As protests have spread around the globe, the pressure is on police departments and politicians, particularly in the United States, to do something — from reforming law-enforcement tactics to defunding or even abolishing police departments.

And although researchers are encouraged by the momentum for change, some are also concerned that, without ample evidence to support new policies, leaders might miss the mark. Many have been arguing for years about the need for better data on the use of force by the police in the United States, and for rigorous studies that test interventions such as training on how to de-escalate tense interactions or mandating the use of body-worn cameras by officers. Those data and studies have begun to materialize, spurred by protests in 2014 after the deadly shooting of Michael Brown in Ferguson, Missouri, and the death by chokehold of Eric Garner in New York City.

Government officials, academic researchers and media outlets launched data-collection projects around that time to better understand the frequency of police violence and the risk factors that contribute to it. From these growing data sets come some disturbing findings. About 1,000 civilians are killed each year by law-enforcement officers in the United States. By one estimate, Black men are 2.5 times more likely than white men to be killed by police during their lifetime1. And in another study, Black people who were fatally shot by police seemed to be twice as likely as white people to be unarmed2.

“We have enough evidence that tells us that action needs to be taken,” says Justin Nix, a criminologist at the University of Nebraska Omaha. “One thousand deaths a year does not have to be normal.” Since Nature reported last September on what the data say about racial bias and police killings, new evidence has continued to support a link. Data from California show that police stopped and used force against Black people disproportionately, compared with other racial groups, in 2018 (see go.nature.com/2bgfrah). A December 2019 paper reported that bias in police administrative records results in many studies underestimating levels of racial bias in policing, or even masking discrimination entirely3.

What the data say about police shootings

The data are still limited, which makes crafting policy difficult. A national data set established by the FBI in 2019, for example, contains data from only about 40% of US law-enforcement officers. Data submission by officers and agencies is voluntary, which many researchers see as part of the problem.

“Most agencies do not collect that data in a systematic way,” says Tracey Meares, founding director of the Justice Collaboratory at Yale Law School in New Haven, Connecticut. “I hope when people think about the science of this that they understand what we know, what we don’t know and why we don’t know it,” she says. “Policing, in large part for historical reasons, has proceeded in kind of a science-free zone.”

Bad apples

Scientists must often think creatively to work around the limitations in the data. Mark Hoekstra, an economist at Texas A&M University in College Station, has attempted to decipher the role of race in police officers’ use of force, by comparing responses to emergency calls.

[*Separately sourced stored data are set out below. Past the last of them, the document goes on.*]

-- ==== Sys2Proof/Machine/Disassembler.lean ====
section
/-! DEFINITION. The disassembly walk (30_encoding.md R83 to R85), a tool beside the block (00_scope.md R5): it reads the
opcode table and memory and holds no execution state. Nothing of the machine depends on this file. -/

namespace Sys2Proof.Machine

/-- One line of the listing (R85): the address, the mnemonic, and the operands, registers tagged (R83). Column widths are
the tool's (I12). -/
structure Line where
  address : Nat
  mnemonic : String
  operands : List Operand
  deriving DecidableEq, Repr

/-- The instruction at word address p of a buffer of `stop` words, with its operands as far as they are in the buffer;
none where the word is no opcode. An instruction cut off by the end shows the operands that are there (log entry 7). -/
def lineAt (m : Memory) (stop p : Nat) : Option (Line × Nat) :=
  match decodeWords (wordsFrom m stop p ++ [0, 0, 0]) with
  | .ok (i, _) => some (⟨p, i.mnemonic, i.operands.take ((wordsFrom m stop p).length - 1)⟩, i.length)
  | .error _ => none

/-- The walk from p on (R84): a line for each instruction, nothing for a word that is no opcode. -/
def disassembleFrom (m : Memory) (stop : Nat) : Nat → Nat → List Line
  | 0, _ => []
  | fuel + 1, p =>
    if p < stop then
      match lineAt m stop p with
      | some (line, len) => line :: disassembleFrom m stop fuel (p + len)
      | none => disassembleFrom m stop fuel (p + 1)
    else []

/-- The walk over the whole bank (R84); each turn moves p by at least one, so the fuel does not run out. -/
def disassemble (m : Memory) : List Line := disassembleFrom m Config.memWords Config.memWords 0

end Sys2Proof.Machine
end

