/-! ### Rules over all instructions -/

/-- Raising a fault (R203): STATE, FAULT_CODE, FAULT_VALUE and FAULT_PC are written, FAULT_PC is the pc, the pc stays, and
nothing of the faulting step is committed (FORCE, a host-side bit, is cleared as R224 says). -/
def Obligations.FaultsChangeOnlyTheStatusRecord : Prop :=
  ∀ s t, s.status.state = .running → s.pending = [] → step s = .next t → t.status.state = .faulted →
    ∃ code v, code ≠ .none ∧ t = endStep (faultedWith code v s)

/-- Which faults each instruction can raise beyond its fetch (R202), with the fault values of R201. -/
def Obligations.FaultsPerInstruction : Prop :=
  ∀ i s t, s.status.state ≠ .faulted → exec i s = .next t → t.status.state = .faulted →
    (t.status.faultCode = .invalidAddress ∧ Operand.invalid t.status.faultValue ∈ i.operands) ∨
    (t.status.faultCode = .invalidAddress ∧ 32768 ≤ t.status.faultValue.toNat ∧
      ∃ a b, (i = .rmem a b ∧ resolve s b = .ok t.status.faultValue) ∨
        (i = .wmem a b ∧ resolve s a = .ok t.status.faultValue)) ∨
    (t.status.faultCode = .stackUnderflow ∧ t.status.faultValue = 0 ∧ ∃ a, i = .pop a) ∨
    (t.status.faultCode = .divideByZero ∧ t.status.faultValue = 0 ∧ ∃ a b c, i = .mod a b c) ∨
    (t.status.faultCode = .stackOverflow ∧ ∃ a, (i = .push a ∧ resolve s a = .ok t.status.faultValue) ∨
      (i = .call a ∧ t.status.faultValue = s.pc + 2))

/-- How a step of the machine, the host's commands among them, leaves RUNNING (R31): HALTED only by halt or by ret on an
empty stack; PAUSED only by in with no input, by a breakpoint match, or by the host's STOP or RESET with a well-formed
image, each with its cause; FAULTED only by a raise of the step, whose code, value and pc are recorded, or by RESET with a
malformed image. When a command of the host is due is the model's choice (log entry 3). -/
def Obligations.RunningIsLeftOnlyAsTheTableSays : Prop :=
  ∀ s t, s.status.state = .running → step s = .next t →
    (t.status.state = .halted →
      NoneDue s ∧ (fetch s = .ok .halt ∨ (fetch s = .ok .ret ∧ s.stack = []))) ∧
    (t.status.state = .paused →
      (t.status.pauseCause = .input ∧ NoneDue s ∧ s.input = [] ∧ ∃ a, fetch s = .ok (.inp a)) ∨
      (t.status.pauseCause = .breakpoint ∧ NoneDue s ∧ s.force = false ∧ s.breakEn = true ∧ s.pc = s.breakAddr) ∨
      (t.status.pauseCause = .host ∧ ∃ rest, s.pending = ⟨0, .stop⟩ :: rest) ∨
      (t.status.pauseCause = .host ∧ ∃ image rest, s.pending = ⟨0, .reset image⟩ :: rest ∧ image.length % 2 = 0 ∧
        image.length ≤ 65536)) ∧
    (t.status.state = .faulted →
      (NoneDue s ∧ ∃ code v, code ≠ .none ∧ executeAtPc s = .next (faultedWith code v s) ∧
        t.status = (faultedWith code v s).status) ∨
      (t.status.faultCode = .malformedImage ∧ ∃ image rest, s.pending = ⟨0, .reset image⟩ :: rest ∧
        (image.length % 2 = 1 ∨ 65536 < image.length)))

/-- How RUNNING is left by an executed instruction (R31): HALTED only by halt or by ret on an empty stack, PAUSED only by in
with no input, with cause INPUT, FAULTED only by a raise, which leaves everything but the status record as it was. -/
def Obligations.InstructionsLeaveRunningOnlyAsTheTableSays : Prop :=
  ∀ i s t, s.status.state = .running → exec i s = .next t →
    (t.status.state = .halted → i = .halt ∨ (i = .ret ∧ s.stack = [])) ∧
    (t.status.state = .paused → (∃ a, i = .inp a) ∧ s.input = [] ∧ t.status.pauseCause = .input) ∧
    (t.status.state = .faulted → ∃ code v, code ≠ .none ∧ t = faultedWith code v s)

/-- Only push, pop, call and ret reach the call stack (R29). -/
def Obligations.OnlyStackInstructionsReachTheStack : Prop :=
  ∀ i s t, exec i s = .next t → t.stack ≠ s.stack →
    (∃ a, i = .push a) ∨ (∃ a, i = .pop a) ∨ (∃ a, i = .call a) ∨ i = .ret

/-- Only out sends, exactly one character after those sent before; only in takes, exactly the head of the queue (R180,
R183, R246). -/
def Obligations.OnlyOutSendsAndOnlyInTakes : Prop :=
  ∀ i s t, exec i s = .next t →
    (t.output = s.output ∨ ((∃ a, i = .out a) ∧ ∃ c, t.output = s.output ++ [c])) ∧
    (t.input = s.input ∨ ((∃ a, i = .inp a) ∧ ∃ v, s.input = v :: t.input))

/-- A register changes only as the D operand of an instruction that has one (R21): no instruction writes a register
implicitly. -/
def Obligations.OnlyTheDestinationRegisterChanges : Prop :=
  ∀ i s t r, exec i s = .next t → readReg t r ≠ readReg s r → dstOperand i = some (.register r)

/-- A byte of memory changes only in the word that a D operand in memory range names or that wmem's first operand resolves
to (R55, R120, R128). -/
def Obligations.OnlyTheDestinationWordChanges : Prop :=
  ∀ i s t k, exec i s = .next t → readByte t.mem k ≠ readByte s.mem k →
    (∃ v : BitVec 15, dstOperand i = some (.literal v) ∧ k / 2 = v.toNat) ∨
    (∃ a b va, i = .wmem a b ∧ resolve s a = .ok va ∧ va.toNat < 32768 ∧ k / 2 = va.toNat)

/-- No instruction writes both a register and memory (R107). -/
def Obligations.NoInstructionWritesRegisterAndMemory : Prop :=
  ∀ i s t r k, exec i s = .next t → readReg t r ≠ readReg s r → readByte t.mem k = readByte s.mem k

/-- No instruction reads or writes the host-side debug state, BREAK_EN, BREAK_ADDR and FORCE (R33, R231): every instruction
leaves them as they are, and with any other values of them it does the same. The same is said of the model's own field
pending (log entry 3). The parameter STACK_DEPTH (the field cfg, log entry 2) is left as it is; push and call read it. -/
def Obligations.NoInstructionTouchesTheHostSide : Prop :=
  ∀ i s, ∃ t, exec i s = .next t ∧ SameHostSide s t ∧
    ∀ en addr force plan,
      exec i (withHostSide en addr force plan s) = .next (withHostSide en addr force plan t)

/-- No instruction reads the status record (R32), so none can detect a pause (R231): with any other status record it does
the same, up to the status record it leaves. -/
def Obligations.NoInstructionReadsTheStatusRecord : Prop :=
  ∀ i s st, ∃ t st', exec i s = .next t ∧ exec i { s with status := st } = .next { t with status := st' }

/-- HALTED and FAULTED are left only by the host's RESET (R206, R241). -/
def Obligations.TerminalStatesAreLeftOnlyByReset : Prop :=
  ∀ s t, s.status.state = .halted ∨ s.status.state = .faulted → step s = .next t →
    t.status = s.status ∨ ∃ n image rest, s.pending = ⟨n, .reset image⟩ :: rest

/-- The memory port (R52): a step's transactions are at most four instruction-word reads, exactly those of R91 and R93,
then the one data read of a committed rmem at its resolved index, then the one write of a committed wmem or D operand in
memory range, all below 32768; and they account for memory: memory after the step is memory before it with the write
done. -/
def Obligations.MemoryPortAccountsForEachStep : Prop :=
  ∀ s, Enabled s →
    (∃ t, step s = .next t ∧
      ∀ k, readByte t.mem k = readByte ((stepAccesses s).foldl MemAccess.apply s.mem) k) ∧
    (∀ x ∈ stepAccesses s, x.address < 32768) ∧
    ∃ (fetches reads : List Nat) (writes : List (Nat × Word)),
      stepAccesses s = fetches.map .read ++ reads.map .read ++ writes.map (fun w => .write w.1 w.2) ∧
      fetches.length ≤ 4 ∧ reads.length ≤ 1 ∧ writes.length ≤ 1 ∧
      InstructionWordsAt s fetches ∧ (∀ x, x ∈ reads ↔ ReadsDataAt s x) ∧
      (∀ x, x ∈ writes.map Prod.fst ↔ WritesWordAt s x)

/-! ### The host -/

/-- RUN (R222): in PAUSED it clears PAUSE_CAUSE, sets FORCE and starts the block, whose first step is forced past any
breakpoint; in the other states it does nothing. -/
def Obligations.RunStartsAForcedStep : Prop :=
  ∀ s rest, s.pending = ⟨0, .run⟩ :: rest →
    (s.status.state = .paused →
      step s = .next { s with status := { s.status with state := .running, pauseCause := .none }, force := true,
                              pending := rest }) ∧
    (s.status.state ≠ .paused → step s = .next { s with pending := rest }) ∧
    (s.status.state = .paused → rest = [] → ∀ t, step s = .next t →
      ∃ u, executeAtPc t = .next u ∧ step t = .next (endStep u))

/-- STEP (R223): in PAUSED it executes exactly one forced step, as after RUN, and pauses with cause HOST if the block is
then still RUNNING; in HALTED and FAULTED it does nothing. That the start, the step and the pause are one step of the machine
is the model's choice (log entry 10). -/
def Obligations.StepCommandExecutesOneStep : Prop :=
  ∀ s rest, s.pending = ⟨0, .step⟩ :: rest →
    (s.status.state = .paused →
      ∃ u, executeAtPc { s with status := { s.status with state := .running, pauseCause := .none }, force := true,
                                pending := rest } = .next u ∧
        (u.status.state = .running →
          step s = .next { u with status := { u.status with state := .paused, pauseCause := .host }, force := false }) ∧
        (u.status.state ≠ .running → step s = .next { u with force := false })) ∧
    (s.status.state = .halted ∨ s.status.state = .faulted → step s = .next { s with pending := rest })

/-- STOP in RUNNING (R221): the block pauses between steps with cause HOST, and nothing else of it changes. -/
def Obligations.StopPausesARunningBlock : Prop :=
  ∀ s rest, s.pending = ⟨0, .stop⟩ :: rest → s.status.state = .running →
    step s = .next { s with status := { s.status with state := .paused, pauseCause := .host }, pending := rest }

/-- SETREG (R227) and SETPC (R228) set the register or the pc, in any STATE, and change nothing else. -/
def Obligations.HostOverwritesRegisterOrPc : Prop :=
  (∀ s rest r v, s.pending = ⟨0, .setReg r v⟩ :: rest →
    ∃ t, step s = .next t ∧ readReg t r = v ∧ (∀ q, q ≠ r → readReg t q = readReg s q) ∧
      { t with regs := s.regs, pending := s.pending } = s ∧ t.pending = rest) ∧
  (∀ s rest a, s.pending = ⟨0, .setPc a⟩ :: rest → step s = .next { s with pc := a, pending := rest })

Based on information from more than two million 911 calls in two US cities, he concluded that white officers dispatched to Black neighbourhoods fired their guns five times as often as Black officers dispatched for similar calls to the same neighbourhoods4 (see ‘Answering the call’). Hoekstra wonders whether the factors that contribute to an officer using excessive force might be predicted in a similar way to how US Major League Baseball teams use sophisticated statistical models to predict whether a player has the potential to be a future all-star.

Source: Ref. 4

Scientists have tried to identify some predictive factors, such as racial bias, a bad temper, insecure masculinity and other individual characteristics, many of which can be identified through simulations already used in officer training5. Nix suggests that such screening could help with vetting officers before they are recruited. But raising the bar for hiring might be impractical, he cautions, because many police departments are already struggling to attract and retain highly qualified candidates.

Similar forecasting models could recognize patterns of bad behaviour among officers. Data from the New York City Police Department suggests that officers who had repeated negative marks in their files were more than three times as likely to fire their gun as were other officers6.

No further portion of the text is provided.